The Centers for Medicare and Medicaid Services on Wednesday said it will permit states to request 90 percent enhanced matching funds to help other healthcare providers such as long-term care facilities, behavioral health providers and substance abuse treatment centers purchase interoperable technology.
The initiative will help bridge an information sharing gap in Medicaid by CMS to connect a broader variety of Medicaid providers to a health information exchange. This additional funding will help sustain health information exchanges and lead to increased connectivity among Medicaid providers, CMS said.
“The great promise of technology is to bring information to our fingertips, connect us to one another, improve our productivity and create a platform for the next generation of innovations,” said Andy Slavitt, CMS acting administrator, and Karen DeSalvo, the national coordinator for health information technology and acting assistant secretary for health, in an official CMS blog post Wednesday.
“Technology, when widely distributed and available, enables providers to improve patient care by distributing information and best practices and leading to better experiences of care for individuals in the healthcare system. And technology can make a significant difference in the rapidly modernizing Medicaid program.”
Slavitt alluded to the announcement Tuesday night during a presentation with DeSalvo at the 2016 Annual HIMSS Conference and Exhibition in Las Vegas, where he said, “We’re announcing funding to connect many of the remaining parts of the system that are not part of the EHR incentive programs but serve our neediest patients every day. Finally, we are going to wire up long-term care, behavioral health and substance abuse providers.”

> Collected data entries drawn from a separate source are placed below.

-- ==== Sys2Proof/Machine/Slot7.lean ====
section
/-!
DEFINITION. Slot 7 at issue: far loads and stores, atomics, wide cells, engine operations, notes, rent, fabric and launch words
(01 R35, 04 R105, R115–R117, 09 R206, R214–R223, 13 R296, 16 R334–R340).
-/

namespace Sys2Proof.Machine

/-! ## Shape elements (R92) -/

/-- The record that a word captures: with sw = 1 the shadow copy becomes the active one first (R91). -/
def recOf (a : Agent) (h : BitVec 2) (sw : BitVec 1) : Shape := a.shape 3 h (if sw = 1 then 1 else 0)

/-- The exchange of the named records (R91). -/
def Agent.exchange (a : Agent) (sw : BitVec 1) (hs : List (BitVec 2)) : Agent :=
  if sw = 1 then hs.foldl (fun a h => a.swapShape 3 h) a else a

/-- The number of elements of a record. -/
def Shape.count (x : Shape) : Nat :=
  x.size0.toNat * x.size1.toNat * x.size2.toNat * x.size3.toNat * x.size4.toNat * x.size5.toNat

/-- The byte address of element `n` in index order, dimension 0 innermost, modulo 2^64 (R92). -/
def Shape.addr (x : Shape) (n : Nat) : W64 :=
  let part (n : Nat) (size : BitVec 24) (stride : BitVec 32) : W64 := BitVec.ofNat 64 (n % size.toNat) * stride.signExtend 64
  let n1 := n / x.size0.toNat
  let n2 := n1 / x.size1.toNat
  let n3 := n2 / x.size2.toNat
  let n4 := n3 / x.size3.toNat
  let n5 := n4 / x.size4.toNat
  x.base.setWidth 64 + part n x.size0 x.stride0 + part n1 x.size1 x.stride1 + part n2 x.size2 x.stride2 +
    part n3 x.size3 x.stride3 + part n4 x.size4 x.stride4 + part n5 x.size5 x.stride5

/-- Every element address in index order. -/
def Shape.addrs (x : Shape) : List W64 := (List.range x.count).map x.addr

/-- The window address of a loom-store offset (R213). -/
def loomWindow (off : W64) : W64 := 0x00FFE00000000000#64 + off

/-- The device virtual address of an element: the loom window for tier 3 (R110, R213). -/
def elemVa (tier : BitVec 3) (a : W64) : W64 := if tier = 3 then loomWindow a else a

/-- The lowest address of a list of refusals decides (R110). -/
def lowest : List (Byte × W64) → Option (Byte × W64)
  | [] => none
  | r :: rs =>
    match lowest rs with
    | none => some r
    | some q => if q.2.toNat < r.2.toNat then some q else some r

/-- The window rules of R213 for a slot-7 access: the near window, and what reaches nothing, take 0x0A. -/
def windowRefuses (va : W64) (len : Nat) : Option (Byte × W64) :=
  (List.range ((len + 63) / 64)).findSome? (fun i =>
    let x := va + BitVec.ofNat 64 (64 * i)
    match regionOf x.toNat with
    | .near _ => some (0x0A, x)
    | .nothing => some (0x0A, x)
    | _ => none)

/-- An element of a tier-3 record beyond the loom store reaches nothing (R213). -/
def elemRefuses (tier : BitVec 3) (a : W64) (len : Nat) : Option (Byte × W64) :=
  if tier = 3 then (if 0x1800000 ≤ a.toNat then some (0x0A, loomWindow a) else none) else windowRefuses a len

/-- An access check as a cause and FADDR. -/
def State.refuses (s : State) (n : Nat) (w : Who) (q : Ask) (va : W64) (len : Nat) : Option (Byte × W64) :=
  (s.vaCheck n w q va.toNat len).map (fun r => (r.1, BitVec.ofNat 64 r.2))

/-- What is asked of a far load, of a released store, of an atomic or wide-cell add, and of WCREAD and TWAITA cells. -/
def askLoad : Ask := { wr := false, sync := false, rent := true, trans := true, near := false }
def askStore : Ask := { wr := true, sync := false, rent := true, trans := true, near := false }
def askAtomic : Ask := { wr := true, sync := true, rent := true, trans := true, near := false }
def askSync : Ask := { wr := false, sync := true, rent := true, trans := true, near := false }

/-! ## Far loads and stores (R214) -/

/-- Check 1 of a shape: tier, flags, width, 1 to 512 bytes. -/
def shapeFits (x : Shape) : Bool :=
  decide (3 ≤ x.tier.toNat ∧ x.tier.toNat ≤ 5) && decide (x.flags &&& 15 = 0) && decide (8 ≤ fmtBits x.fmt) &&
    decide (1 ≤ x.count * (fmtBits x.fmt / 8)) && decide (x.count * (fmtBits x.fmt / 8) ≤ 512)

/-- Checks 1 to 3 of a shape. -/
def shapeRefuses (pc : W64) (x : Shape) : Option (Byte × W64) :=
  if !shapeFits x then some (0x14, pc)
  else
    let w := fmtBits x.fmt / 8
    match x.addrs.find? (fun a => decide (a.toNat % w ≠ 0)) with
    | some a => some (0x0D, a)
    | none => lowest (x.addrs.filterMap (fun a => elemRefuses x.tier a w))

/-- The elements of a record, packed from byte 0 of the entry (R140, R214). -/
def shapeElems (x : Shape) : List Elem :=
  let k := fmtBits x.fmt / 8
  x.addrs.zipIdx.map (fun p => { addr := elemVa x.tier p.1, len := k, off := k * p.2 })

/-- The elements with the storage addresses that their translation gives for agent `n` and a PASID (R305). -/
def State.placed (s : State) (n : Nat) (q : Option (BitVec 20)) (es : List Elem) : List Elem :=
  es.map (fun e => { e with phys := s.storage n q e.addr.toNat })

/-- Checks 2 and 3 of an address. -/
def addrRefuses (va : W64) (align len : Nat) : Option (Byte × W64) :=
  if va.toNat % align ≠ 0 then some (0x0D, va) else windowRefuses va len

/-- The rent check and translation of the elements of a load (R109, R214 check 4, R305). -/
def State.loadRefuses (s : State) (n : Nat) (es : List Elem) : Option (Byte × W64) :=
  lowest (es.filterMap (fun e => s.refuses n (s.agent n).who askLoad e.addr e.len))

/-- The pitch that holds a device virtual address, for agent `n`. -/
def State.pitchAt (s : State) (n : Nat) (va : Nat) : Option Nat :=
  match regionOf va with
  | .rented => (s.findPitch 4 0 va).map (·.1)
  | .loom off => (s.findPitch 3 (loomOf n) off).map (·.1)
  | _ => none

/-- The check of a wide-cell access: a wide cell lies in a pitch (R110, 06 R150). -/
def State.wideRefuses (s : State) (n : Nat) (w : Who) (q : Ask) (va : W64) (len : Nat) : Option (Byte × W64) :=
  (s.refuses n w q va len).or (if (s.pitchAt n va.toNat).isNone then some (0x0A, va) else none)

/-- The pitches of a list of elements, each once. -/
def State.pitchesOf (s : State) (n : Nat) (es : List Elem) : List Nat :=
  (es.filterMap (fun e => s.pitchAt n e.addr.toNat)).dedup

/-- INFLIGHT rises by 1 (R109). -/
def State.raise (s : State) (ks : List Nat) : State :=
  ks.foldl (fun s k => s.modPitch k (fun p => { p with inflight := p.inflight + 1 })) s

/-- The gated queue of a context field (R24). -/
def gated (c : BitVec 2) : BitVec 4 := 12 + c.setWidth 4

/-- The load that a bundle has just put into the FLQ holds its pitches, on every rank. -/
def raiseLast (s : State) (n : Nat) : State :=
  (s.members n).foldl (fun s m =>
    match (s.agent m).flq.getLast? with
    | some l => s.raise l.pitches
    | none => s) s

/-- A far load (R214): its checks, and the elements it reads, translated at issue (R305). -/
def loadWord (iq c : BitVec 2) (chk : Agent → Option (Byte × W64)) (es : Agent → List Elem) (after : Agent → Agent) : Word :=
  { Word.base 7 iq with
    pushes := [gated c]
    chk := fun s n => (chk (s.agent n)).or (s.loadRefuses n (es (s.agent n)))
    act := fun s n a =>
      let els := s.placed n (s.agent n).who.pasid (es (s.agent n))
      let load : FarLoad :=
        { q := gated c, cyc := (s.agent n).icyc, id := 0, parts := 1, es := els, pitches := s.pitchesOf n els, dropped := false }
      (after { a with flq := a.flq ++ [load] }).event 0x0B 1
    post := raiseLast }

/-- Slot-7 words that a loom controller may not hold (R37). -/
def coreOnly (p : Prof) : Bool := profBase 7 p && !p.ctl

/-- A far store (R214): one withheld store, its bytes captured at issue. -/
def storeWord (iq : BitVec 2) (q : BitVec 4) (chk : Agent → Option (Byte × W64)) (es : Agent → List Elem)
    (after : Agent → Agent) : Word :=
  { Word.base 7 iq with
    prof := coreOnly
    ops := [⟨q, false⟩]
    sto := 1
    chk := fun s n => chk (s.agent n)
    act := fun s n a => after { a with wb := a.wb ++ [.store (es (s.agent n)) ((s.agent n).head q)] } }

/-- The 512 bytes of FLDS and FSTS, line by line: none of them lies in two pages. -/
def wholeElems (va : W64) : List Elem :=
  (List.range 8).map (fun i => { addr := va + BitVec.ofNat 64 (64 * i), len := 64, off := 64 * i })

/-- FLD (R214). -/
def wFld (iq c h : BitVec 2) (sw : BitVec 1) : Word :=
  loadWord iq c (fun a => shapeRefuses a.r.pc (recOf a h sw)) (fun a => shapeElems (recOf a h sw)) (fun a => a.exchange sw [h])
def execFld (iq c h : BitVec 2) (sw : BitVec 1) (s : State) : Host.Outcome State Fault Refusal :=
  issueAlone (wFld iq c h sw) s

/-- FLDS (R214). -/
def wFlds (iq c : BitVec 2) (x : BitVec 5) : Word :=
  loadWord iq c (fun a => addrRefuses (a.getS x) 64 512) (fun a => wholeElems (a.getS x)) (fun a => a)
def execFlds (iq c : BitVec 2) (x : BitVec 5) (s : State) : Host.Outcome State Fault Refusal := issueAlone (wFlds iq c x) s

/-- FST (R214). -/
def wFst (iq h : BitVec 2) (sw : BitVec 1) (q : BitVec 4) : Word :=
  storeWord iq q (fun a => shapeRefuses a.r.pc (recOf a h sw)) (fun a => shapeElems (recOf a h sw)) (fun a => a.exchange sw [h])
def execFst (iq h : BitVec 2) (sw : BitVec 1) (q : BitVec 4) (s : State) : Host.Outcome State Fault Refusal :=
  issueAlone (wFst iq h sw q) s

/-- FSTS (R214). -/
def wFsts (iq : BitVec 2) (x : BitVec 5) (q : BitVec 4) : Word :=
  storeWord iq q (fun a => addrRefuses (a.getS x) 64 512) (fun a => wholeElems (a.getS x)) (fun a => a)
def execFsts (iq : BitVec 2) (x : BitVec 5) (q : BitVec 4) (s : State) : Host.Outcome State Fault Refusal :=
  issueAlone (wFsts iq x q) s

/-! ## Atomics and wide cells (R215, R216) -/

/-- A withheld command of slot 7 with its checks at issue. -/
def cmdWord (iq : BitVec 2) (chk : Agent → Option (Byte × W64)) (cmd : Agent → Cmd) : Word :=
  { Word.base 7 iq with
    cmd := 1
    chk := fun s n => chk (s.agent n)
    act := fun s n a => { a with wb := a.wb ++ [cmd (s.agent n)] } }

/-- An atomic on the word at `x` (R215): `fetch` names the gated queue of a fetch form. -/
def atomicWord (iq : BitVec 2) (op : AtOp) (wd : BitVec 2) (x : BitVec 5) (v v2 : Agent → W64) (fetch : Option (BitVec 2)) : Word :=
  let wide := wd == 1
  { cmdWord iq (fun a => addrRefuses (a.getS x) (if wide then 8 else 4) (if wide then 8 else 4))
      (fun a => .atomic op wide (a.getS x) (v a) (v2 a) (fetch.map gated)) with
    pushes := (fetch.map gated).toList }

/-- AMADD (R215). -/
def wAmadd (iq : BitVec 2) (x y : BitVec 5) (wd : BitVec 2) : Word :=
  atomicWord iq .add wd x (fun a => a.getS y) (fun _ => 0) none
def execAmadd (iq : BitVec 2) (x y : BitVec 5) (wd : BitVec 2) (s : State) : Host.Outcome State Fault Refusal :=
  issueAlone (wAmadd iq x y wd) s

/-- AMADD.F (R215). -/
def wAmaddF (iq c : BitVec 2) (x y : BitVec 5) (wd : BitVec 2) : Word :=
  atomicWord iq .add wd x (fun a => a.getS y) (fun _ => 0) (some c)
def execAmaddF (iq c : BitVec 2) (x y : BitVec 5) (wd : BitVec 2) (s : State) : Host.Outcome State Fault Refusal :=
  issueAlone (wAmaddF iq c x y wd) s

/-- AMMAX (R215). -/
def wAmmax (iq : BitVec 2) (x y : BitVec 5) (wd : BitVec 2) : Word :=
  atomicWord iq .max wd x (fun a => a.getS y) (fun _ => 0) none
def execAmmax (iq : BitVec 2) (x y : BitVec 5) (wd : BitVec 2) (s : State) : Host.Outcome State Fault Refusal :=
  issueAlone (wAmmax iq x y wd) s

/-- AMMAX.F (R215). -/
def wAmmaxF (iq c : BitVec 2) (x y : BitVec 5) (wd : BitVec 2) : Word :=
  atomicWord iq .max wd x (fun a => a.getS y) (fun _ => 0) (some c)
def execAmmaxF (iq c : BitVec 2) (x y : BitVec 5) (wd : BitVec 2) (s : State) : Host.Outcome State Fault Refusal :=
  issueAlone (wAmmaxF iq c x y wd) s

/-- AMMIN (R215). -/
def wAmmin (iq : BitVec 2) (x y : BitVec 5) (wd : BitVec 2) : Word :=
  atomicWord iq .min wd x (fun a => a.getS y) (fun _ => 0) none
def execAmmin (iq : BitVec 2) (x y : BitVec 5) (wd : BitVec 2) (s : State) : Host.Outcome State Fault Refusal :=
  issueAlone (wAmmin iq x y wd) s

/-- AMMIN.F (R215). -/
def wAmminF (iq c : BitVec 2) (x y : BitVec 5) (wd : BitVec 2) : Word :=
  atomicWord iq .min wd x (fun a => a.getS y) (fun _ => 0) (some c)
def execAmminF (iq c : BitVec 2) (x y : BitVec 5) (wd : BitVec 2) (s : State) : Host.Outcome State Fault Refusal :=
  issueAlone (wAmminF iq c x y wd) s

/-- AMXCHG (R215). -/
def wAmxchg (iq c : BitVec 2) (x y : BitVec 5) (wd : BitVec 2) : Word :=
  atomicWord iq .xchg wd x (fun a => a.getS y) (fun _ => 0) (some c)
def execAmxchg (iq c : BitVec 2) (x y : BitVec 5) (wd : BitVec 2) (s : State) : Host.Outcome State Fault Refusal :=
  issueAlone (wAmxchg iq c x y wd) s

/-- AMCAS (R215): compares with s2, new value in s2 + 1. -/
def wAmcas (iq c : BitVec 2) (x : BitVec 5) (y : BitVec 4) (wd : BitVec 2) : Word :=
  atomicWord iq .cas wd x (fun a => a.getS (y ++ 0#1)) (fun a => a.getS (y ++ 1#1)) (some c)
def execAmcas (iq c : BitVec 2) (x : BitVec 5) (y : BitVec 4) (wd : BitVec 2) (s : State) :
    Host.Outcome State Fault Refusal := issueAlone (wAmcas iq c x y wd) s

/-- WCADD (R216). -/
def wWcadd (iq : BitVec 2) (x y : BitVec 5) (code : BitVec 8) : Word :=
  cmdWord iq (fun a => addrRefuses (a.getS x) 64 64) (fun a => .wcAdd (a.getS x) code ((a.getS y).setWidth 32))
def execWcadd (iq : BitVec 2) (x y : BitVec 5) (code : BitVec 8) (s : State) : Host.Outcome State Fault Refusal :=
  issueAlone (wWcadd iq x y code) s

/-- WCADDV (R216): one withheld command. -/
def wWcaddv (iq : BitVec 2) (x : BitVec 5) (q : BitVec 4) (code : BitVec 8) : Word :=
  { cmdWord iq (fun a => addrRefuses (a.getS x) 64 8192) (fun a => .wcAddV (a.getS x) code (a.head q)) with
    prof := coreOnly
    ops := [⟨q, false⟩] }
def execWcaddv (iq : BitVec 2) (x : BitVec 5) (q : BitVec 4) (code : BitVec 8) (s : State) :
    Host.Outcome State Fault Refusal := issueAlone (wWcaddv iq x q code) s

/-- The WCREAD that a bundle has just withheld holds its pitch, on every rank (R109). -/
def raiseRead (s : State) (n : Nat) : State :=
  (s.members n).foldl (fun s m =>
    match (s.agent m).wb.getLast? with
    | some (.wcRead _ _ ks _) => s.raise ks
    | _ => s) s

/-- WCREAD (R216): rent-checked at issue too, SYNC required, and translated there (R305); INFLIGHT rises at once (R109). -/
def wWcread (iq c : BitVec 2) (x : BitVec 5) : Word :=
  let chk (a : Agent) : Option (Byte × W64) := addrRefuses (a.getS x) 64 64
  { Word.base 7 iq with
    cmd := 1
    pushes := [gated c]
    act := fun s n a =>
      let va := (s.agent n).getS x
      { a with wb := a.wb ++ [.wcRead va (gated c) (s.pitchAt n va.toNat).toList (s.storage n (s.agent n).who.pasid va.toNat)] }
    post := raiseRead
    chk := fun s n => (chk (s.agent n)).or (s.wideRefuses n (s.agent n).who askSync ((s.agent n).getS x) 64) }
def execWcread (iq c : BitVec 2) (x : BitVec 5) (s : State) : Host.Outcome State Fault Refusal :=
  issueAlone (wWcread iq c x) s

/-! ## Engine operations (R206, R217, 08 R202, 11 R251–R255) -/

/-- The number that the next operation of context `c` receives (R205, R206). -/
def Agent.nextNum (a : Agent) (c : BitVec 3) : W64 := Tab.get 0 a.r.next c.toNat + 1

The free flow of information is hampered when not all doctors, facilities or other practice areas are able to make a complete circuit, CMS said. Adding long-term care providers, behavioral health providers and substance abuse treatment providers, for example, to statewide health information exchanges will enable sharing of patients’ health data between doctors and other clinicians when needed, helping to create a more complete care team to collaborate on the best treatment plans and goals for Medicaid patients, CMS added.

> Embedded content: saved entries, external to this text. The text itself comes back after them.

-- ==== Sys2Proof/Machine/Lapse.lean ====
section
/-!
DEFINITION. Events reaching a latch, and what follows when a pitch lapses or its INFLIGHT falls (04 R102, R109–R113, 10 R237, R241,
16 R333, R339).
-/

namespace Sys2Proof.Machine

/-! ## Events (R237, R241) -/

/-- The size of one save-area region (13 R282). -/
def saveRegion : Nat := 0x18000

/-- The agents of a loom task (R284): the twelve ranks of a ganged loom, else its one agent. -/
def LoomTask.agents (x : LoomTask) : List Nat :=
  if x.task.kind = 1 then (List.range 12).map (fun k => 12 * loomOf x.agent + k) else [x.agent]

/-- The save-area region of agent `b` of a loom task (R282). -/
def LoomTask.region (x : LoomTask) (b : Nat) : Nat := x.task.save.toNat + (if x.task.kind = 1 then saveRegion * rankOf b else 0)

/-- Every loom task with the numbers of its set and its place. -/
def State.loomTasks (s : State) : List (Nat × Nat × LoomTask) :=
  s.tasksets.flatMap (fun e => match e.2 with
    | some t => t.tasks.zipIdx.map (fun x => (e.1, x.2, x.1))
    | none => [])

/-- Whether a loom task is stopped. -/
def LoomTask.isStopped (x : LoomTask) : Bool :=
  match x.stat with
  | .stopped _ => true
  | _ => false

/-- An event for a stopped task sets the latch in its save area (R241): bit 1 of MISC (12 R277). -/
def State.eventStopped (s : State) (b : Nat) (acct : BitVec 10) (ctx : BitVec 16) : State :=
  match s.loomTasks.find? (fun x => x.2.2.isStopped && x.2.2.task.account == acct && x.2.2.task.context == ctx &&
      x.2.2.agents.contains b) with
  | none => s
  | some (_, _, x) =>
    let a := s.storage b x.task.pasid (x.region b + 7)
    s.put a [s.mem.read a ||| 2]

/-- An event sets the latch of agent `b` (R237). -/
def State.latchEvent (s : State) (b : Nat) : State :=
  let a := s.agent b
  s.setAgent b { a with r := { a.r with latch := true }, evSince := true }

/-- An event for the task of a context placed at agent `b` (R241). -/
def State.deliverEvent (s : State) (b : Nat) (acct : BitVec 10) (ctx : BitVec 16) : State :=
  match (s.agent b).task with
  | some t => if t.account = acct ∧ t.context = ctx then s.latchEvent b else s.eventStopped b acct ctx
  | none => s.eventStopped b acct ctx

/-! ## The lapse (R112, R339) -/

/-- The contexts that a lapse releases with their expiry causes: the owner's, and each sublessee's (R112). -/
def Pitch.waiters (p : Pitch) : List (BitVec 10 × BitVec 16 × Byte) :=
  (p.account, p.context, 0x08) :: p.subs.map (fun x => (x.account, x.context, 0x09))

/-- The cause for a context. -/
def Pitch.causeFor (p : Pitch) (w : Who) : Option Byte :=
  (p.waiters.find? (fun x => x.1 == w.account && x.2.1 == w.context)).map (fun x => x.2.2)

/-- Whether the address that agent `m` names lies in pitch `p`. -/
def Pitch.covers (p : Pitch) (m : Nat) (va : Nat) : Bool :=
  match regionOf va with
  | .rented => p.holds 4 0 va
  | .loom off => p.holds 3 (loomOf m) off
  | _ => false

/-- A core in TWAITA on a cell of the pitch takes the expiry fault; a core in WFE receives an event (R112 step 2). -/
def State.releaseWaiter (p : Pitch) (s : State) (m : Nat) : State :=
  let a := s.agent m
  match a.wait, p.causeFor a.who with
  | .twaita va _, some c =>
    if p.covers m va.toNat then s.takeTrap m { cause := c, slot := 0, imm := 0, faddr := va } false else s
  | .wfe, some _ => s.latchEvent m
  | _, _ => s

/-- An arm counter of a lapsed pitch: EXPIRED := 1, ARMED := 0 (R339). -/
def State.expireArm (s : State) (va : Nat) : State :=
  let a := s.storage 0 none va + 11
  s.put a [(s.mem.read a &&& 0xEF) ||| 0x40]

/-- TRIG of a work entry (R336). -/
def trigOf (e : BitVec 512) : W64 := e.extractLsb' 256 64

/-- The entries that wait on counters of a lapsed pitch complete EXPIRED (R112, R337). -/
def Work.expire (p : Pitch) (w : Work) : Work :=
  if !w.handed && decide (trigOf w.entry ≠ 0) && p.holds 4 0 (trigOf w.entry).toNat then
    { w with handed := true, received := true, cc := 0x01 }
  else w

/-- Steps 2 and 3 of R112 for a SYNC pitch. -/
def State.releaseWaiters (s : State) (p : Pitch) : State :=
  let s := (s.agents.map (·.1)).foldl (State.releaseWaiter p) s
  let s := ((s.arms.map (fun x => 16 * x.1)).filter (fun va => p.holds 4 0 va)).foldl State.expireArm s
  { s with work := s.work.map (Work.expire p) }

/-- A pitch enters the lapsed state (R102, R112): its sublets end, the host's copies of its lines are recalled (R114), and its waiters
are released. -/
def State.lapse (s : State) (k : Nat) : State :=
  let p := s.pitch k
  let s := s.setPitch k { p with
    state := .lapsed, lapsedAt := s.now.toNat, endedSubs := p.subs, subs := [], vacWhenIdle := false, drained := false, tentBy := none }
  let s := if 3 ≤ p.tier.toNat then s.withdraw p else s
  if p.att.getLsbD 0 then s.releaseWaiters p else s

/-- A charge on a pitch. -/
def State.chargePitch (s : State) (k : Nat) (x : Nat) : State :=
  (s.modAccount (s.pitch k).account (·.charge x)).modPitch k (fun p => { p with charged := p.charged + x })

/-- Whether the expiry rows of R102 apply to a pitch now (R103). -/
def State.expiryDue (s : State) (k : Nat) : Bool :=
  let p := s.pitch k
  decide (p.state = .leased) && decide (p.paid ≤ s.now.toNat) && !s.extensionPending k

/-- An overstay tick is charged (R102, R119). -/
def State.chargeOverstay (s : State) (k : Nat) : State :=
  let p := s.pitch k
  let x := 2 * p.length * p.rate
  let s := (s.chargePitch k x).modAccount p.account (fun c => { c with overstay := satAdd c.overstay x })
  s.modPitch k (fun p => { p with lapsedAt := s.now.toNat })

/-- PITCH_EXPIRY (R102, R103): the tick has reached P. -/
def State.pitchExpiry (s : State) (k : Nat) : State :=
  if s.expiryDue k then
    if (s.pitch k).inflight = 0 then s.lapse k
    else (s.modPitch k (fun p => { p with state := .overstay })).chargeOverstay k
  else s

/-- OVERSTAY_TICK (R102): a tick that begins with INFLIGHT above 0. -/
def State.overstayTick (s : State) (k : Nat) : State :=
  let p := s.pitch k
  if p.state = .overstay ∧ p.lapsedAt < s.now.toNat then s.chargeOverstay k else s

/-- A pitch with INFLIGHT 0: an overstay ends, and a deferred vacating takes place (R102, R111); one that a drain asked for releases the
waiters of a SYNC pitch first (13 R298). -/
def State.settleIdle (s : State) (k : Nat) : State :=
  let p := s.pitch k
  match p.state with
  | .overstay => s.lapse k
  | .leased => if p.vacWhenIdle then (if p.drained && p.att.getLsbD 0 then s.releaseWaiters p else s).vacate k else s
  | _ => s

/-- INFLIGHT of a pitch falls by 1. What a tick that began with INFLIGHT above 0 owes the pitch comes first (R102). -/
def State.fall (s : State) (k : Nat) : State :=
  let s := (s.pitchExpiry k).overstayTick k
  let p := s.pitch k
  let s := s.setPitch k { p with inflight := p.inflight - 1 }
  if p.inflight = 1 then s.settleIdle k else s

/-- INFLIGHT falls on every pitch that an access held. -/
def State.fallAll (s : State) (ks : List Nat) : State := ks.foldl State.fall s

end Sys2Proof.Machine
end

“Today’s announcement is another example of how Medicaid is leading change for its beneficiaries and throughout the healthcare system,” Slavitt and DeSalvo said. “But this is more than a technology initiative. It is part of a comprehensive effort to make sure that the 72 million adults, children, seniors and people with disabilities served by the Medicaid program have access to high quality, coordinated care. Improving population health and addressing the needs of complex populations requires strong health information technology tools.”
Slavitt and DeSalvo expect a variety of benefits from the new initiative, benefits from care coordination to medication reconciliation to public health reporting. For example, exchanging care data can support patients with multiple chronic conditions as they visit specialists, hospitals, primary care practices, home health care providers and pharmacies, the two executives said.
“CMS and ONC look forward to partnering with and supporting states in these and other critical efforts to modernize and connect the Medicaid program for the millions of beneficiaries they serve,” Slavitt and DeSalvo said.